Uit het in de toelichting op het middel weergegeven gedeelte van de bestreden uitspraak volgt dat de Rechtbank te dezen met juistheid art. 2, onder A, Opiumwet - zoals deze bepaling luidt na de inwerkingtreding van de Wet van 13 juli 2002, Stb. 2002, 520 op 17 maart 2003 - in verbinding met art. 10 van die wet en art. 47 Sr, heeft vermeld als hier toepasselijke wetsbepalingen.

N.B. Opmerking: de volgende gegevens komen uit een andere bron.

-- ==== Sys2Proof/Safety.lean ====
section
/-! DEFINITION. The words the claims are stated in: the invariant of a run's states, what stands in
memory at an address, what an instruction leaves unchanged, how a run ends, and when two states differ
only where they may. -/

namespace Sys2Proof.Machine

/-! ### The invariant -/

/-- The events of a run that has the given halt reason: one per fault, so one at most (R183, R193). -/
def eventsOf (r : HaltReason) (info : Option FaultInfo) : List Event :=
  if r.isFault then [faultEvent r info] else []

/-- What every state of a run satisfies. In order: the configuration meets its constraints (R10, R11);
there are `N_REGS` registers (R20); memory is in canonical form and lies below `MEM_SIZE` (R35);
`halt_reason` is `NONE` exactly while Running (R32); `fault_info` is what the halt reason records
(R181); the events are those of the fault, if there was one (R193). -/
abbrev State.Inv (s : State) : Prop :=
  s.cfg.Valid ∧
  s.regs.length = s.cfg.nRegs ∧
  s.mem.wf ∧
  (∀ c ∈ s.mem, c.1 < s.cfg.memSize) ∧
  (s.running = true ↔ s.haltReason = .none) ∧
  s.haltReason.fits s.faultInfo = true ∧
  s.events = eventsOf s.haltReason s.faultInfo

/-- The only normal end of a run (R154): every other halt reason is a fault. -/
abbrev State.NormalEnd (s : State) : Prop :=
  s.running = false ∧ s.haltReason = .haltInstr

/-! ### What stands in memory -/

/-- The `n` bytes of the array from `a` on, wrapping at 2^16 (R28), with no gate. -/
def State.bytesAt (s : State) (a : Addr) (n : Nat) : List Byte :=
  (addrsFrom a n).map fun b => s.mem.read b.toNat

/-- The gate allows each of the `n` bytes from `a` on in the state's mode. -/
def State.fetchable (s : State) (a : Addr) (n : Nat) : Bool :=
  (addrsFrom a n).all fun b => allowed s.cfg b s.priv

/-- The next instruction: the bytes at `pc` decode to `i`, and the gate allows them all. -/
abbrev State.AboutToRun (s : State) (i : Instr) : Prop :=
  s.running = true ∧
  s.fetchable s.pc i.length = true ∧
  decode s.cfg.opcode (s.bytesAt s.pc i.length) = .ok (i, [])

/-- The gate denies an access at `a` in the state's mode, and records this reason: `OUT_OF_BOUNDS` where
the address is past the array, whatever the mode, else `PRIVILEGE` (R42, R45). -/
abbrev State.Denies (s : State) (a : Addr) (reason : DenyReason) : Prop :=
  (reason = .outOfBounds ∧ s.cfg.memSize ≤ a.toNat) ∨
  (reason = .privilege ∧ a.toNat < s.cfg.memSize ∧ s.priv = false ∧
    a.toNat ≤ s.cfg.privEnd.toNat)

/-- Byte `k` is one of those the instruction at `pc` is fetched from: the opcode byte, or an operand byte
of a known opcode (R81, R93). -/
abbrev State.FetchesByte (s : State) (k : Nat) : Prop :=
  k = 0 ∨ ∃ m, decodeOpcode s.cfg.opcode (s.mem.read s.pc.toNat) = some m ∧ k < m.length

/-! ### Frames -/

/-- Every byte of memory reads as before. -/
abbrev SameMemory (s t : State) : Prop := ∀ a : Nat, t.mem.read a = s.mem.read a

/-- Every byte of memory but the one at `a` reads as before. -/
abbrev SameMemoryBut (a : Addr) (s t : State) : Prop :=
  ∀ b : Nat, b ≠ a.toNat → t.mem.read b = s.mem.read b

/-- Every register but `d` reads as before, and there are as many. -/
abbrev SameRegsBut (d : Byte) (s t : State) : Prop :=
  t.regs.length = s.regs.length ∧ ∀ r : Byte, r ≠ d → readReg t r = readReg s r

/-- The configuration, `pc` and everything of status and output is as before. -/
abbrev SameControl (s t : State) : Prop :=
  t.cfg = s.cfg ∧ t.pc = s.pc ∧ t.running = s.running ∧ t.priv = s.priv ∧
  t.haltReason = s.haltReason ∧ t.faultInfo = s.faultInfo ∧ t.events = s.events

/-- `t` is `s` halted by the fault `cause` with `info`, with one event of the given severity appended
(R15, R193): no register, no memory byte and no mode has changed. Where `pc` stands is not said here. -/
abbrev FaultedWith (cause : HaltReason) (info : FaultInfo) (severity : Severity) (s t : State) : Prop :=
  t.running = false ∧ t.haltReason = cause ∧ t.faultInfo = some info ∧
  t.events = s.events ++ [Event.mk severity cause (some info)] ∧
  t.regs = s.regs ∧ SameMemory s t ∧ t.cfg = s.cfg ∧ t.priv = s.priv

/-- The severity R193 gives a denial's event. -/
def denialSeverity : DenyReason → Severity
  | .outOfBounds => .error
  | .privilege => .unauthorizedAccess

/-! ### Relations between two runs -/

/-- `s` in the given mode. -/
def State.withPriv (s : State) (p : Bool) : State := { s with priv := p }

/-- `s` with the given event list. -/
def State.withEvents (s : State) (evs : List Event) : State := { s with events := evs }

/-- Both outcomes are of one kind: next states related by `R`, the same fault, or the same refusal. -/
def RelatedOutcome (R : State → State → Prop)
    (x y : Host.Outcome State Fault Refusal) : Prop :=
  match x, y with
  | .next t, .next u => R t u
  | .fault f, .fault g => f = g
  | .refused r, .refused q => r = q
  | _, _ => False

/-- The states differ, if at all, in the bytes of the privileged region `[0, PRIV_END]`. -/
abbrev SameButPrivileged (s u : State) : Prop :=
  u.cfg = s.cfg ∧ u.regs = s.regs ∧ u.pc = s.pc ∧ u.running = s.running ∧ u.priv = s.priv ∧
  u.haltReason = s.haltReason ∧ u.faultInfo = s.faultInfo ∧ u.events = s.events ∧
  ∀ a : Nat, s.cfg.privEnd.toNat < a → u.mem.read a = s.mem.read a

/-- The states differ, if at all, in their event lists, whose additions since `s` and `u` agree. -/
abbrev SameButEvents (s u t v : State) : Prop :=
  v = t.withEvents v.events ∧
  ∃ new : List Event, t.events = s.events ++ new ∧ v.events = u.events ++ new

/-- `k` steps, stopping at the first fault or refusal (R88: the block itself has no step limit). -/
def runSteps (k : Nat) (s : State) : Host.Outcome State Fault Refusal :=
  match k with
  | 0 => .next s
  | k + 1 =>
    match step s with
    | .next t => runSteps k t
    | .fault r => .fault r
    | .refused r => .refused r

end Sys2Proof.Machine
end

Het middel, waarin aan die wetswijziging wordt voorbijgezien, is dus ondeugdelijk.
4. Slotsom
Nu het middel niet tot cassatie kan leiden, terwijl de Hoge Raad ook geen grond aanwezig oordeelt waarop de bestreden uitspraak ambtshalve zou behoren te worden vernietigd, moet het beroep worden verworpen.
5. Beslissing
De Hoge Raad verwerpt het beroep.
Dit arrest is gewezen door de vice-president C.J.G. Bleichrodt als voorzitter, en de raadsheren J.P. Balkema en A.J.A. van Dorst, in bijzijn van de waarnemend-griffier J.D.M. Hart, en uitgesproken op 14 oktober 2003.